What this task involves: Nothing but the lines below between the line holding "def tFloat (t" and the line holding "def cvtTypes (dst", inclusive, should appear in the answer, each set down exactly.

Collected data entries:
<<<<

-- ==== Sys2Proof/Machine/Static.lean ====
section
/-! DEFINITION. The checks of an instruction that need no state (R79 steps 2, 4 and 5): an element type that the entry does
not list (fault 0x01, R76, R121, R126, R171), a field out of its range (fault 0x02, R76, R81, R82), a register group that is not
aligned (fault 0x04, R118). -/

namespace Sys2Proof

/-- The width of an element of a vector type code (R48, R112): ta6 lies in an 8-bit container (R49). -/
def typeWidth (t : Nat) : Nat :=
  if t ≤ 1 then 8 else if t ≤ 3 then 16 else if t ≤ 6 then 32 else if t ≤ 8 then 16 else if t ≤ 10 then 8 else if t ≤ 12 then 4 else 64

/-- Group I of R121: i8, n8, i16, n16, i32, n32. -/
def tInt (t : BitVec 4) : Bool := decide (t.toNat ≤ 5)
/-- Groups I and Q of R121: with the 4-bit integers. -/
def tIntQ (t : BitVec 4) : Bool := tInt t || t.toNat == 11 || t.toNat == 12
/-- The types of vclmul (R121): n8, n16, n32. -/
def tUnsigned (t : BitVec 4) : Bool := t.toNat == 1 || t.toNat == 3 || t.toNat == 5
/-- Group F of R121: f32, bf16, f16. -/
def tFloat (t : BitVec 4) : Bool := t.toNat == 6 || t.toNat == 7 || t.toNat == 8
/-- The tapered types (R48). -/
def tTapered (t : BitVec 4) : Bool := t.toNat == 9 || t.toNat == 10
/-- Group A of R121: codes 0 to 12. -/
def tAny (t : BitVec 4) : Bool := decide (t.toNat ≤ 12)
/-- The types of vperm (R121): codes 0 to 10. -/
def tPerm (t : BitVec 4) : Bool := decide (t.toNat ≤ 10)
/-- The types of vquant (R121): i8, ta8, ta6, i4. -/
def tQuant (t : BitVec 4) : Bool := t.toNat == 0 || t.toNat == 9 || t.toNat == 10 || t.toNat == 11
/-- The types of gather and scatter (R171): codes 2 to 8. -/
def tGather (t : BitVec 4) : Bool := decide (2 ≤ t.toNat) && decide (t.toNat ≤ 8)
/-- vcvt (R121, R126): both types in group A, and w(src)/w(dst) is 1, 2 or 4. -/
def cvtTypes (dst src : BitVec 4) : Bool :=
  tAny dst && tAny src && [1, 2, 4].any fun q => typeWidth src.toNat == q * typeWidth dst.toNat
/-- vcvtw (R121, R126): both types in group A, and w(dst)/w(src) is 2 or 4. -/
def cvtwTypes (dst src : BitVec 4) : Bool :=
  tAny dst && tAny src && [2, 4].any fun q => typeWidth dst.toNat == q * typeWidth src.toNat
/-- A predicate field above 15 (R76, R81). -/
def badK (k : BitVec 5) : Bool := decide (15 < k.toNat)
/-- A predicate destination above 15 or k0 (R81). -/
def badKDest (k : BitVec 5) : Bool := badK k || k == 0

>>>>

Solution:
def tFloat (t : BitVec 4) : Bool := t.toNat == 6 || t.toNat == 7 || t.toNat == 8
/-- The tapered types (R48). -/
def tTapered (t : BitVec 4) : Bool := t.toNat == 9 || t.toNat == 10
/-- Group A of R121: codes 0 to 12. -/
def tAny (t : BitVec 4) : Bool := decide (t.toNat ≤ 12)
/-- The types of vperm (R121): codes 0 to 10. -/
def tPerm (t : BitVec 4) : Bool := decide (t.toNat ≤ 10)
/-- The types of vquant (R121): i8, ta8, ta6, i4. -/
def tQuant (t : BitVec 4) : Bool := t.toNat == 0 || t.toNat == 9 || t.toNat == 10 || t.toNat == 11
/-- The types of gather and scatter (R171): codes 2 to 8. -/
def tGather (t : BitVec 4) : Bool := decide (2 ≤ t.toNat) && decide (t.toNat ≤ 8)
/-- vcvt (R121, R126): both types in group A, and w(src)/w(dst) is 1, 2 or 4. -/
def cvtTypes (dst src : BitVec 4) : Bool :=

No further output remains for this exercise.